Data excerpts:
== == ==

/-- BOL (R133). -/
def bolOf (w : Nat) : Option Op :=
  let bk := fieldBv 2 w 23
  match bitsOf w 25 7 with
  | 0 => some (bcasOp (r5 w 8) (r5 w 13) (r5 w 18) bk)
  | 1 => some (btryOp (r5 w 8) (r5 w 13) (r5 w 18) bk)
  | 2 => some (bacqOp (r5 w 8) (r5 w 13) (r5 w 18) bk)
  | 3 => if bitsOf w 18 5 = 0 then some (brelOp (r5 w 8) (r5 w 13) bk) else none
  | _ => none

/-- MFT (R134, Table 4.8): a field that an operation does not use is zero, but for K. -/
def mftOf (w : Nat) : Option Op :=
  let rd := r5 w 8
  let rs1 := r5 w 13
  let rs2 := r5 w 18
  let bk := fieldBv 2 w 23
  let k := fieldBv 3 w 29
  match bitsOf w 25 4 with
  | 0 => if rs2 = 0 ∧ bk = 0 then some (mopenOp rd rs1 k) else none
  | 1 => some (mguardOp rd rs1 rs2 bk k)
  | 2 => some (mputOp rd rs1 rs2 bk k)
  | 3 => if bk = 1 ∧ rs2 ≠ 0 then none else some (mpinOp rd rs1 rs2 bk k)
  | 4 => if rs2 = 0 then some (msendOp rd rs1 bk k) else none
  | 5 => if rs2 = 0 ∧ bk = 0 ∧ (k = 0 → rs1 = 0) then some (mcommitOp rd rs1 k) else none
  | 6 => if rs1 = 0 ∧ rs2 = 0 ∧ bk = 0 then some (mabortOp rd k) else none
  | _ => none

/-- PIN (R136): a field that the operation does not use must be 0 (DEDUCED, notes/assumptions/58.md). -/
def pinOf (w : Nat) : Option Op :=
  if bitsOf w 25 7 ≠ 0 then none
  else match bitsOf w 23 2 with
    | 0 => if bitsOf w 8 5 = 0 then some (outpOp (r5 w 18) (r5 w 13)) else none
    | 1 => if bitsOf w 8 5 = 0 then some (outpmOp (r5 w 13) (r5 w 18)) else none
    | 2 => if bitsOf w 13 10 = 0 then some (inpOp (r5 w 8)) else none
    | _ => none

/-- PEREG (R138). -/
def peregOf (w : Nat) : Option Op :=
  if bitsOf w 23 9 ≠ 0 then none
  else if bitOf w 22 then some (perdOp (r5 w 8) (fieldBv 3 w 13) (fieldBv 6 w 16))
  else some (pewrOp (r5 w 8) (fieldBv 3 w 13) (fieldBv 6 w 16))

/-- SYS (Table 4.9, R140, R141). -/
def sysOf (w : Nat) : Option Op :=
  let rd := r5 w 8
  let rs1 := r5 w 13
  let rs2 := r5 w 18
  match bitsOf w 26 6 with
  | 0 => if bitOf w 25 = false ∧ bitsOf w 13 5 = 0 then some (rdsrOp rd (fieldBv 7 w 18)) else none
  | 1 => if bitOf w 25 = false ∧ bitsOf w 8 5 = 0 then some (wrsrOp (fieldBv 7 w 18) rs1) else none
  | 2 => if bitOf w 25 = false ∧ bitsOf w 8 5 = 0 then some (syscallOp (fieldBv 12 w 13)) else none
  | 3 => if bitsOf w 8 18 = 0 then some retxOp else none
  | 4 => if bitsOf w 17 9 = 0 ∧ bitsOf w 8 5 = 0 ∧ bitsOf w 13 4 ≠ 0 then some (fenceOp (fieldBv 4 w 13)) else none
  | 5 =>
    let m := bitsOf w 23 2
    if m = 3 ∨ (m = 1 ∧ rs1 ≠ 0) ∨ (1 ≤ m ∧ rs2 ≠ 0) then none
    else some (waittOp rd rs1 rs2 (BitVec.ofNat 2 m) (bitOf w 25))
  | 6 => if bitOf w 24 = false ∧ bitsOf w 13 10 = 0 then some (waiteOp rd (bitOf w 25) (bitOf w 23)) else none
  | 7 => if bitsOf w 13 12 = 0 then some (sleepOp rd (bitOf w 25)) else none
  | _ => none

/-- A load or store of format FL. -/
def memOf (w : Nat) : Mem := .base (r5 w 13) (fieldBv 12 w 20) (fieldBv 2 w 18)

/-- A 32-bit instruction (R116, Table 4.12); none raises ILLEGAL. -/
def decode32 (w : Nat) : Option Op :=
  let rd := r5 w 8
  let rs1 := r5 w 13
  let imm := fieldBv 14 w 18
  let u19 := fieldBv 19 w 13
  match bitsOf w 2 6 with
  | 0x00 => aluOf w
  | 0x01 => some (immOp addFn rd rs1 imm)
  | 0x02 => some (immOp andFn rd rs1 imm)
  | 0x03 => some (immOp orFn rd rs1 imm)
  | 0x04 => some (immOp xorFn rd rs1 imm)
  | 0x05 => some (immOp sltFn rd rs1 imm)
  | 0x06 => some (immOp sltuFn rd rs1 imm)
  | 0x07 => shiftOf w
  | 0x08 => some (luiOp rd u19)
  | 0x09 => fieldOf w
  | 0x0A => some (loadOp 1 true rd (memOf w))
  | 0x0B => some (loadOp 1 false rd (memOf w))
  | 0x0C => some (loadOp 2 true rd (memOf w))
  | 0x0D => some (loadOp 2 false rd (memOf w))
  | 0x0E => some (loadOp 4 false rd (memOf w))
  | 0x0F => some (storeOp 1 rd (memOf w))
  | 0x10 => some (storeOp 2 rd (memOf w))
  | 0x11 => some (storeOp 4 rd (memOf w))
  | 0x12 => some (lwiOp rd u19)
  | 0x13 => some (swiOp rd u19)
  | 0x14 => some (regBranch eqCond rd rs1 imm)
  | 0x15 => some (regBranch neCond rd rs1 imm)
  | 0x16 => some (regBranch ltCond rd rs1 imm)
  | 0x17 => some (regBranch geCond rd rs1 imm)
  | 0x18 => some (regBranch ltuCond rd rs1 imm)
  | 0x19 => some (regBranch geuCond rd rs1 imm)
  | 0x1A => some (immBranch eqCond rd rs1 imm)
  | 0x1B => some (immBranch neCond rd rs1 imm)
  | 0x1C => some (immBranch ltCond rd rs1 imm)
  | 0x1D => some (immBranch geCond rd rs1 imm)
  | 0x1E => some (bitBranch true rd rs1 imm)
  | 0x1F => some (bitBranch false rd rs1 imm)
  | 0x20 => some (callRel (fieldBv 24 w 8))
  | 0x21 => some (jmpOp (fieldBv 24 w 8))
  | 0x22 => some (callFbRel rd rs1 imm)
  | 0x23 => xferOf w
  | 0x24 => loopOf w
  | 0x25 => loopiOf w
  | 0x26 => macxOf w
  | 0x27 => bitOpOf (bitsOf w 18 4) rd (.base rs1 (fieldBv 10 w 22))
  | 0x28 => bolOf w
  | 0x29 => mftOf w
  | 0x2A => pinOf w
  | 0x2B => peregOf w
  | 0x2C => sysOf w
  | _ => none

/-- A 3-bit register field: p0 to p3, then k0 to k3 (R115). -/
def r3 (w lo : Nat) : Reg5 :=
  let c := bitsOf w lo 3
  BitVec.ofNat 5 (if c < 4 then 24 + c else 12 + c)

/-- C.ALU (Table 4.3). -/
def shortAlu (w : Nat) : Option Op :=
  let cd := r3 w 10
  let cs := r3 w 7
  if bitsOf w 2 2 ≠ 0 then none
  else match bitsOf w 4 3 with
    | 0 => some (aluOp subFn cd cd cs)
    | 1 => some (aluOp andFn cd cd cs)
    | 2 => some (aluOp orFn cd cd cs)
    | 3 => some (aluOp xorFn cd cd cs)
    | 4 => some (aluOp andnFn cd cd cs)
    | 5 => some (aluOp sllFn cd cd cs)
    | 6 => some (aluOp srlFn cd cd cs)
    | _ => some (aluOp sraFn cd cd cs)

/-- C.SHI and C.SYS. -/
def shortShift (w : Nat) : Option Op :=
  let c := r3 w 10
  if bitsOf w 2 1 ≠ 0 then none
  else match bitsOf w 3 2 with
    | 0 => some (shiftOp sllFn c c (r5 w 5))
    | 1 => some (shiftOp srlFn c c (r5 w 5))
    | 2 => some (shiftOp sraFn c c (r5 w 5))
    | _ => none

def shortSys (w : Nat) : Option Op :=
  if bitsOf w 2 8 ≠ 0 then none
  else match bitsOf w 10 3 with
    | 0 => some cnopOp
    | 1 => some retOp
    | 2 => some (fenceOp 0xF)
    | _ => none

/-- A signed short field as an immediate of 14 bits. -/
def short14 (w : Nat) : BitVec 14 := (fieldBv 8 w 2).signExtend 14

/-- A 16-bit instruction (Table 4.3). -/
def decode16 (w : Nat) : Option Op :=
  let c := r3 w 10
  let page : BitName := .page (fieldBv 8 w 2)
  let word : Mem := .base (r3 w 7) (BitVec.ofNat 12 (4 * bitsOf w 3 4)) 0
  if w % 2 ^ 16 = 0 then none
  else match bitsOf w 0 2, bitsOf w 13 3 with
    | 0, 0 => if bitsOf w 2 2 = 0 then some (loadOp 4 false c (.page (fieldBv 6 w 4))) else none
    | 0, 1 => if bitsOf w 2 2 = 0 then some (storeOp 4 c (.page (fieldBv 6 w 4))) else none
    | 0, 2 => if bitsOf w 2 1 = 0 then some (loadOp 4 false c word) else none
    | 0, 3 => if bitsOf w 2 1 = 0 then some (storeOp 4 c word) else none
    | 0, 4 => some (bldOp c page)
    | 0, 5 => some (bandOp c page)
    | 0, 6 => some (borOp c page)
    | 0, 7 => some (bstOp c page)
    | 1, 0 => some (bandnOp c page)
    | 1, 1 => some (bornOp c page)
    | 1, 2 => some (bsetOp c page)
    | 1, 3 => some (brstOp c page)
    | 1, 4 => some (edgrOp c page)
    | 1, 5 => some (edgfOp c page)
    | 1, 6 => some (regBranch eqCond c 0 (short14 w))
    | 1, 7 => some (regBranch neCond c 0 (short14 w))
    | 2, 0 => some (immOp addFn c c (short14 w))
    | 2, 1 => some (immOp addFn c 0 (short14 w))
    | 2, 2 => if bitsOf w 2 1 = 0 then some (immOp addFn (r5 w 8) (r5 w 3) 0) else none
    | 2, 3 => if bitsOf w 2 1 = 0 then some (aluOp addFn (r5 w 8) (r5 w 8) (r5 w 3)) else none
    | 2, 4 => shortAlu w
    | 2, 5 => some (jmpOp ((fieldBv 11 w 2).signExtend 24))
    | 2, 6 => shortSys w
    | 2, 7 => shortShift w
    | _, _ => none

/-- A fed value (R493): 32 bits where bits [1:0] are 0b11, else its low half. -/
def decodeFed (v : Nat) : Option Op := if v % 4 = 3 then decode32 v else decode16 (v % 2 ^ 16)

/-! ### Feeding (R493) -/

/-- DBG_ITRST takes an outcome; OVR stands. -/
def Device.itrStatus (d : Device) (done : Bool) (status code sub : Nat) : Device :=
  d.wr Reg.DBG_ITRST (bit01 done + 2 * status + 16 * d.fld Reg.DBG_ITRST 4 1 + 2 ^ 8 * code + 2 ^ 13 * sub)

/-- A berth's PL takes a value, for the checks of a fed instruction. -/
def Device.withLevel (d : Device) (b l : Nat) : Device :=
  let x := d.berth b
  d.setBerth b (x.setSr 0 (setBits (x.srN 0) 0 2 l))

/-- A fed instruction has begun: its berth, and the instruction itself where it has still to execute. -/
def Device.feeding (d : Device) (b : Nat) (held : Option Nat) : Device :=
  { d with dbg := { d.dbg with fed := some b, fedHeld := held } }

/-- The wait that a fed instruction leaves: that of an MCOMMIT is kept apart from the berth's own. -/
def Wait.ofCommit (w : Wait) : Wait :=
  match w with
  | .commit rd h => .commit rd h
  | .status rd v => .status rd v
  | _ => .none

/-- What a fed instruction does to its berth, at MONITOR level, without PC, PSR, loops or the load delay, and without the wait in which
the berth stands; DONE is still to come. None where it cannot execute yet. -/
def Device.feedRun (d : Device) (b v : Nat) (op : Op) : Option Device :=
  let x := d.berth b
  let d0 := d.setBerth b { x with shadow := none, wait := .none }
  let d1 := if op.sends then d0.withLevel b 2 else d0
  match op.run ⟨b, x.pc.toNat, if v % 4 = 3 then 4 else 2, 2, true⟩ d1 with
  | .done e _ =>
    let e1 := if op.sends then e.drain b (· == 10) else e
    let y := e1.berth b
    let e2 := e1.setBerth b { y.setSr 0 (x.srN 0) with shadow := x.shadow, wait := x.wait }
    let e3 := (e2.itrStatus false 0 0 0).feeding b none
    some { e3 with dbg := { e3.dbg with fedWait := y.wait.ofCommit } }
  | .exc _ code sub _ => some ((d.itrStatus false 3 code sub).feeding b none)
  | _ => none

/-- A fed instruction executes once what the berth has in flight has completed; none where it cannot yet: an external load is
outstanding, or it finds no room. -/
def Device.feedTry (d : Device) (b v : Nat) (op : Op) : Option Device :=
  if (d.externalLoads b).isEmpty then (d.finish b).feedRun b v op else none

== == ==

TASK DIRECTIONS
In the entries above, find each line with the string "shiftOp" and copy it.

SOLUTION TO THE PROBLEM
    | 0 => some (shiftOp sllFn c c (r5 w 5))
    | 1 => some (shiftOp srlFn c c (r5 w 5))
    | 2 => some (shiftOp sraFn c c (r5 w 5))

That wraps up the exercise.